## TASK INSTRUCTIONS
Within the entries below, the lines from the one with "match allStreams.find? (fun" through the one with "none => false)" are to be set down exactly, both ends kept.

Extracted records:
----

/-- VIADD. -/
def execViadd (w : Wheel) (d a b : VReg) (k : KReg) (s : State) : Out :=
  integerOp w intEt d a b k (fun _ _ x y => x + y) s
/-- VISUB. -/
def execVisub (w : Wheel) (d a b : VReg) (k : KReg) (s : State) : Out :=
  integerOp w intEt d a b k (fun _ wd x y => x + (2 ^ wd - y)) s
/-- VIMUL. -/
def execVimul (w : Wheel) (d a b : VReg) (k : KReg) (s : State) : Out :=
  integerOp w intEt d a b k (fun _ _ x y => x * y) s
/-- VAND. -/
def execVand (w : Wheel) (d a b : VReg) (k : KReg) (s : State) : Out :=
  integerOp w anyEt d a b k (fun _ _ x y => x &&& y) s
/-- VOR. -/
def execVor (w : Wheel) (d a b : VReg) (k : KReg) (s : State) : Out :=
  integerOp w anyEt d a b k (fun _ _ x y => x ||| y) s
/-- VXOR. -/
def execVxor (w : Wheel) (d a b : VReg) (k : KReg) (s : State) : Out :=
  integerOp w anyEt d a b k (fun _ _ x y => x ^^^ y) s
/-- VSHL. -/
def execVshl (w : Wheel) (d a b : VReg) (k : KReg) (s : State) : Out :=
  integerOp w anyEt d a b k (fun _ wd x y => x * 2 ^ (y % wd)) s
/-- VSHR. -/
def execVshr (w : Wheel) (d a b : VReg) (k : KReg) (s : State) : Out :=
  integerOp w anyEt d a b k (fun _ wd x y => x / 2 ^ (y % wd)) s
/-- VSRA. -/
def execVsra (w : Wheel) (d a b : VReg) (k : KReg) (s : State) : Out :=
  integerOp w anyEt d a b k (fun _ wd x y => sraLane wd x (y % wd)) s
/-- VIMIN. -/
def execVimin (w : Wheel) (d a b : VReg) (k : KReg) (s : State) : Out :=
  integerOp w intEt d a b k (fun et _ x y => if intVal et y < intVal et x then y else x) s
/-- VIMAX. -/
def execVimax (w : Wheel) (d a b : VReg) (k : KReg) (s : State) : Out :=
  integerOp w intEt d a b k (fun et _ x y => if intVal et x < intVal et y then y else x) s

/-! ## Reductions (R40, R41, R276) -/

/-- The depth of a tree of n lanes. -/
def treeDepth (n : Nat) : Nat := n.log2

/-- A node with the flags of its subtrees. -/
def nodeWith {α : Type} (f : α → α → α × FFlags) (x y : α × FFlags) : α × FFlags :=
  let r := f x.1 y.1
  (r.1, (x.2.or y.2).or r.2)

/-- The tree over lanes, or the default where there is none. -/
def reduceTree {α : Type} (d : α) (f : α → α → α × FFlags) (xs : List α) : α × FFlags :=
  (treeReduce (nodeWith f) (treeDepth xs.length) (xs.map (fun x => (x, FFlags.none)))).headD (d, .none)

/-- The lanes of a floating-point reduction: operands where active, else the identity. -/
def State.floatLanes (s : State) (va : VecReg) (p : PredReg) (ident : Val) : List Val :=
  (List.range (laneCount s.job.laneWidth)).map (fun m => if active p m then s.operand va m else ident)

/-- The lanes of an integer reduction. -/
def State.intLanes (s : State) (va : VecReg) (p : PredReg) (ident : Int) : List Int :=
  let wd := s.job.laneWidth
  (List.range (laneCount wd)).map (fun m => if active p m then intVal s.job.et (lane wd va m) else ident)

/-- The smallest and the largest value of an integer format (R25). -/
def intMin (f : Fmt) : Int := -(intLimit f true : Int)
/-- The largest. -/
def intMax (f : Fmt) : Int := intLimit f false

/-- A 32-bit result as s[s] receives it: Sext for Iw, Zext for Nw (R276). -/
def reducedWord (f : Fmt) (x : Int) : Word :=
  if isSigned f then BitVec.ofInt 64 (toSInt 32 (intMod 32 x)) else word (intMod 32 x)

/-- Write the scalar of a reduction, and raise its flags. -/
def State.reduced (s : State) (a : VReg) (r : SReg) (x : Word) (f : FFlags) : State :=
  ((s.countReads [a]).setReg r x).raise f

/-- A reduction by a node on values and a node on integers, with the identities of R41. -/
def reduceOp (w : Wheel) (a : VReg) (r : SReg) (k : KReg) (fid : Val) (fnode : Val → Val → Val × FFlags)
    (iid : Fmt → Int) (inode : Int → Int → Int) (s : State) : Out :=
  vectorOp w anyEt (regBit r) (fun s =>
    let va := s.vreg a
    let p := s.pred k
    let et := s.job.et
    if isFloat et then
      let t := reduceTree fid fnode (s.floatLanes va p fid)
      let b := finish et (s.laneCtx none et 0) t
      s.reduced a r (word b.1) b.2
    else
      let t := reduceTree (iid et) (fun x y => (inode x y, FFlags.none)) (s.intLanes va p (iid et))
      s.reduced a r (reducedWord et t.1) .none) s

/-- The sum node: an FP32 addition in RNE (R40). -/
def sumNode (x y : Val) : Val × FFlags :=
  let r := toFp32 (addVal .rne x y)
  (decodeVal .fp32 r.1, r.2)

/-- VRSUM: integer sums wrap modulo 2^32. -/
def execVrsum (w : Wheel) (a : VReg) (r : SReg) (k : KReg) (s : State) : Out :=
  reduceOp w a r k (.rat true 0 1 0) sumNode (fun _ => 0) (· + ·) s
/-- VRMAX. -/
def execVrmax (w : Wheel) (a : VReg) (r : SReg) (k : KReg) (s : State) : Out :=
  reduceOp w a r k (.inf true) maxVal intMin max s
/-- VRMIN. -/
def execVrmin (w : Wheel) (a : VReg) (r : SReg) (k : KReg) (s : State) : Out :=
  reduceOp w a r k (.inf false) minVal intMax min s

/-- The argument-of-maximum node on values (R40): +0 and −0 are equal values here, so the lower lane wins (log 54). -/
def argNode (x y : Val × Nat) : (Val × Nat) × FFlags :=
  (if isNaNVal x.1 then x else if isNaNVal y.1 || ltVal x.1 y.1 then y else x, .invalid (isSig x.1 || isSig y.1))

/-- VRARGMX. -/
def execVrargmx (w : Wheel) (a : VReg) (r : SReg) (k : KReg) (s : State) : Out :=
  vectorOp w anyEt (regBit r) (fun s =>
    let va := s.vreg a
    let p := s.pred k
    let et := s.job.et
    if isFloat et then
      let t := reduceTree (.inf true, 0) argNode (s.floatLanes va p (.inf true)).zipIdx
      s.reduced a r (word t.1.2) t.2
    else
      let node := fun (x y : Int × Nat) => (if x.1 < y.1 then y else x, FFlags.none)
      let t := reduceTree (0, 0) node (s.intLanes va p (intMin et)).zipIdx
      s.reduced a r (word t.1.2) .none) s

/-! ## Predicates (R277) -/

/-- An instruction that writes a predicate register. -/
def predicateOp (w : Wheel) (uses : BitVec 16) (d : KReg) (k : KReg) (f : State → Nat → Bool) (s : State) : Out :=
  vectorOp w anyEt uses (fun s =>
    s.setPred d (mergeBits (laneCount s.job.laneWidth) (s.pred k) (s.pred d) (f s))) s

----

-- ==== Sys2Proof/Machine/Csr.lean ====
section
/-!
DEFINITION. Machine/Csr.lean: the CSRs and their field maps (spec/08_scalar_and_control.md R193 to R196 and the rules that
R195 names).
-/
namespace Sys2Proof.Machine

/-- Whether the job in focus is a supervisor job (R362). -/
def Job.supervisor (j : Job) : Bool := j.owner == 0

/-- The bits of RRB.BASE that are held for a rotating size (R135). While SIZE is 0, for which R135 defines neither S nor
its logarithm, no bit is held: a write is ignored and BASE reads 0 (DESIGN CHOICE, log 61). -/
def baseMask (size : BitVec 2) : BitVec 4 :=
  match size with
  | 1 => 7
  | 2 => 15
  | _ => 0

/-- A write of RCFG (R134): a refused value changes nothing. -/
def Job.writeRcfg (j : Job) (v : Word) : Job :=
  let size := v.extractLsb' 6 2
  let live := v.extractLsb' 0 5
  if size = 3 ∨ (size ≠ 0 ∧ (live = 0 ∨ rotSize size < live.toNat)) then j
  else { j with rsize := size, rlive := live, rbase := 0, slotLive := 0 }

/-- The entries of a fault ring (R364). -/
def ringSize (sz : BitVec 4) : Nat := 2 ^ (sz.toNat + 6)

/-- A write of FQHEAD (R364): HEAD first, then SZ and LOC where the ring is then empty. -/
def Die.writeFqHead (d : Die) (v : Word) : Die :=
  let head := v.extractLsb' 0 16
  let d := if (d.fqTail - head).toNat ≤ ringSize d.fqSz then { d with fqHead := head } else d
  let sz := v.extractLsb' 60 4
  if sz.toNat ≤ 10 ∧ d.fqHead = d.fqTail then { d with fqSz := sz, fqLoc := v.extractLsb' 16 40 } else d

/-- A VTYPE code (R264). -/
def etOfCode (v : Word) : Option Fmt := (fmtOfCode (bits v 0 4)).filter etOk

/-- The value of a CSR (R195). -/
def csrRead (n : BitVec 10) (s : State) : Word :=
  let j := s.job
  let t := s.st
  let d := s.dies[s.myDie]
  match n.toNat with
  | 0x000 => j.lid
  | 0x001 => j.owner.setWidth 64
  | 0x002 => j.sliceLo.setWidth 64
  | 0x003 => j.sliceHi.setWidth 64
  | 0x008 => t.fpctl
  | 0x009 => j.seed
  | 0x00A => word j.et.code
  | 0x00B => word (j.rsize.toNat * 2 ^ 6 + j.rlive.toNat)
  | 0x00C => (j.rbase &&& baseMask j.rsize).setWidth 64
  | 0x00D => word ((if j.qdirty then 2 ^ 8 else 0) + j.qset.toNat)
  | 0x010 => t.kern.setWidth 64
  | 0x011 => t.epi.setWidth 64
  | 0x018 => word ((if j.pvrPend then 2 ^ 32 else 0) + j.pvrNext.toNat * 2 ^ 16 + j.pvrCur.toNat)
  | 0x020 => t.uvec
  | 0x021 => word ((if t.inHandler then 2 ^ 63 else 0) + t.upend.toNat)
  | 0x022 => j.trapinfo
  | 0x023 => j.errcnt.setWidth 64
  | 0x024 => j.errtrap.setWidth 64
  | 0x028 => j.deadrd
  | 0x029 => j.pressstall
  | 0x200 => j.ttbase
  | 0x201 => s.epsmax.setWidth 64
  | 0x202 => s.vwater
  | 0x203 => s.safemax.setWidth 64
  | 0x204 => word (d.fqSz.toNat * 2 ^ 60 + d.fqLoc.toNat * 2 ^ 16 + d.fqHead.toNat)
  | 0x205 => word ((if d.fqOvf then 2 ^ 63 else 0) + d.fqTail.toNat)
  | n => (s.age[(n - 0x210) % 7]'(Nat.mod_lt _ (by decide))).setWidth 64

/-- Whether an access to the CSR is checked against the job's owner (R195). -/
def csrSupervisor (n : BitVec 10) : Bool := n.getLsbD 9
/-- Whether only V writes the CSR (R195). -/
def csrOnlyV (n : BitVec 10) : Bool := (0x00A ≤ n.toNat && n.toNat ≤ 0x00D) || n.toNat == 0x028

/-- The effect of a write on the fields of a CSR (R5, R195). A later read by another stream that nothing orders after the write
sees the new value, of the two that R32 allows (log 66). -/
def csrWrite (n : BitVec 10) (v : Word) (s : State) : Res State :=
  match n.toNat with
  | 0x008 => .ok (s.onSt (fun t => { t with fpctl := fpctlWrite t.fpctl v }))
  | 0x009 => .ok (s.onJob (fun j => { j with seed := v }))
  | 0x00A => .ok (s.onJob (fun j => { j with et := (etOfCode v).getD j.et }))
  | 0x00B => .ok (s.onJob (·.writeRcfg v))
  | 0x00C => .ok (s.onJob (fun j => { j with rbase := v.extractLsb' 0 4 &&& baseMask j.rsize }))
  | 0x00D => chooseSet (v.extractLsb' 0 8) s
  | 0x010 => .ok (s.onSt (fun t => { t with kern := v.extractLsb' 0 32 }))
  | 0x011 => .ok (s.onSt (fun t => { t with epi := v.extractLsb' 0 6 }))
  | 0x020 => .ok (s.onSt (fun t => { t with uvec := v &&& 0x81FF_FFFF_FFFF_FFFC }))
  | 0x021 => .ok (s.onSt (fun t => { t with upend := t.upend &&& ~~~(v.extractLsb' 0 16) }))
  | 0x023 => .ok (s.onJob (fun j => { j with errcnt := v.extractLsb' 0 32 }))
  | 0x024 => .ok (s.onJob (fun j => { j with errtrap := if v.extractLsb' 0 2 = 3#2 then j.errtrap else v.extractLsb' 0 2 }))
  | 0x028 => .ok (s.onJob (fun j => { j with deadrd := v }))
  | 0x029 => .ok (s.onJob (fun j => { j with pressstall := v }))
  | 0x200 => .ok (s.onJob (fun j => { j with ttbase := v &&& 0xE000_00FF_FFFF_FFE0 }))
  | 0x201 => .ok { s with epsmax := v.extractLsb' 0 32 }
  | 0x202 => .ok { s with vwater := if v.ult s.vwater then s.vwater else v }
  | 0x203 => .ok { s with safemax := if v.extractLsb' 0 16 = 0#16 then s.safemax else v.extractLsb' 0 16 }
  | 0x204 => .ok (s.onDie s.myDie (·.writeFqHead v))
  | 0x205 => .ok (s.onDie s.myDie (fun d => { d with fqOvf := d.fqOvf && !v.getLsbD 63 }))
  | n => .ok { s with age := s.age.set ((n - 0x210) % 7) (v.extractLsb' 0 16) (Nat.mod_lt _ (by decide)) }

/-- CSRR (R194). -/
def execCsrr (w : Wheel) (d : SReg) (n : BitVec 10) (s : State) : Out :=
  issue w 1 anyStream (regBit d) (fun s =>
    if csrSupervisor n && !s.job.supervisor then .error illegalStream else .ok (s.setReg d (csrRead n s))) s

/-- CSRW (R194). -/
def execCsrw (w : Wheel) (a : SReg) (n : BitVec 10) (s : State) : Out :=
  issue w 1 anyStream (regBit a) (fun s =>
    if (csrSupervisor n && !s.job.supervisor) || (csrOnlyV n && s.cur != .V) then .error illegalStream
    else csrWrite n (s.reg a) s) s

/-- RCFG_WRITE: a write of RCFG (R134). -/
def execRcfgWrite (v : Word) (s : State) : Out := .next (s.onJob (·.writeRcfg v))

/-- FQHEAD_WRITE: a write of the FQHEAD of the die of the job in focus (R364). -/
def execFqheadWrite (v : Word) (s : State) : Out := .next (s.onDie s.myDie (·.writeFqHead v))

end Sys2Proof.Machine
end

----

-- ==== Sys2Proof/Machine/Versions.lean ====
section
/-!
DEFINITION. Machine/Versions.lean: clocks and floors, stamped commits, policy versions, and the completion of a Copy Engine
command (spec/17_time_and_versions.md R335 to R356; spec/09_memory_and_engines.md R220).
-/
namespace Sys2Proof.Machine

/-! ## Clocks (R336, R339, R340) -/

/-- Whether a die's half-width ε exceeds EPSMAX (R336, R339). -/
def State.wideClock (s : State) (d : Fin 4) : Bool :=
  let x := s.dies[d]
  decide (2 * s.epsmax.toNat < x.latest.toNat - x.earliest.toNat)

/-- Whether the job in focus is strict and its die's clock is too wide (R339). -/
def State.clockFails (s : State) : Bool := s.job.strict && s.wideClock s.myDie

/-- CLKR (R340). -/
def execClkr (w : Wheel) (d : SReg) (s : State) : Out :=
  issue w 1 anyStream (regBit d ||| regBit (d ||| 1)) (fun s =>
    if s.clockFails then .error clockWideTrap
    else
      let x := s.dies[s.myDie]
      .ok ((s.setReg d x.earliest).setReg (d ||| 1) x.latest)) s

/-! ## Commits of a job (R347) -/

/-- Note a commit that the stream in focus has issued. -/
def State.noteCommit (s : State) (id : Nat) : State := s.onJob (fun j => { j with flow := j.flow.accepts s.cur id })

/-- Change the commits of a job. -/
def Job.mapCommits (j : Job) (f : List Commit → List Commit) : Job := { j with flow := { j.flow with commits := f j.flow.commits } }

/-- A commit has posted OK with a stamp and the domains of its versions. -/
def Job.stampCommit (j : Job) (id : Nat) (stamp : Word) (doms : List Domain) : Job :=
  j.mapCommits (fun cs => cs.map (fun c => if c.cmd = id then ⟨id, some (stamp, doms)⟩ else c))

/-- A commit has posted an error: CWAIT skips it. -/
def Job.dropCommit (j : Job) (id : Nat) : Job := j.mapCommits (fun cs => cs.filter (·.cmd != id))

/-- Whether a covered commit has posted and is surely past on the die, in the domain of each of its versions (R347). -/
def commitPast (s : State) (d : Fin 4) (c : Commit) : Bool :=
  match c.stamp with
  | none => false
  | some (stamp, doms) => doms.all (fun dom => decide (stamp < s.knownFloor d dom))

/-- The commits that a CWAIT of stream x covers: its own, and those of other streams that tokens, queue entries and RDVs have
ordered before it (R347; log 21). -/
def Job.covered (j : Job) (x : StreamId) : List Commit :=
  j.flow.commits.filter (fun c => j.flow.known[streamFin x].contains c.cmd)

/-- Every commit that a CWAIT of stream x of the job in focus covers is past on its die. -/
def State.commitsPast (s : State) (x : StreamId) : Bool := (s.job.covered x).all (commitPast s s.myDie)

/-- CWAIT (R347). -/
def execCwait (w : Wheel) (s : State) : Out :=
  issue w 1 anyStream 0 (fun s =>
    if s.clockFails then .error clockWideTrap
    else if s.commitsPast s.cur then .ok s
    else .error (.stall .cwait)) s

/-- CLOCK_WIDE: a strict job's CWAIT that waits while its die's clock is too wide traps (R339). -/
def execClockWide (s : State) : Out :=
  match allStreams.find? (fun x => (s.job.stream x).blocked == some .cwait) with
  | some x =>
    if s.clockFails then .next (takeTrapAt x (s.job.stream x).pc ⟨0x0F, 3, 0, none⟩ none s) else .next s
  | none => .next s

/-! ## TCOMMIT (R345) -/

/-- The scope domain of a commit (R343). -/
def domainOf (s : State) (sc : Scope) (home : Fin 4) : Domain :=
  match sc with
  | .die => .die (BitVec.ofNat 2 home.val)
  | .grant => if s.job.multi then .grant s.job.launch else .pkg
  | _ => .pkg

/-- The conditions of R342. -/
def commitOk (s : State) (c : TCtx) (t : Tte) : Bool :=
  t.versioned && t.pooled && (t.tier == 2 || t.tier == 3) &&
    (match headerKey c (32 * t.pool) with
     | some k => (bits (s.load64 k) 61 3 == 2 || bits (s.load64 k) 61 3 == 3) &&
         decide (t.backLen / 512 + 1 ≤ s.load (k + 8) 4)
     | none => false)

----

## WRITTEN RESPONSE
  match allStreams.find? (fun x => (s.job.stream x).blocked == some .cwait) with
  | some x =>
    if s.clockFails then .next (takeTrapAt x (s.job.stream x).pc ⟨0x0F, 3, 0, none⟩ none s) else .next s
  | none => .next s

/-! ## TCOMMIT (R345) -/

/-- The scope domain of a commit (R343). -/
def domainOf (s : State) (sc : Scope) (home : Fin 4) : Domain :=
  match sc with
  | .die => .die (BitVec.ofNat 2 home.val)
  | .grant => if s.job.multi then .grant s.job.launch else .pkg
  | _ => .pkg

/-- The conditions of R342. -/
def commitOk (s : State) (c : TCtx) (t : Tte) : Bool :=
  t.versioned && t.pooled && (t.tier == 2 || t.tier == 3) &&
    (match headerKey c (32 * t.pool) with
     | some k => (bits (s.load64 k) 61 3 == 2 || bits (s.load64 k) 61 3 == 3) &&
         decide (t.backLen / 512 + 1 ≤ s.load (k + 8) 4)
     | none => false)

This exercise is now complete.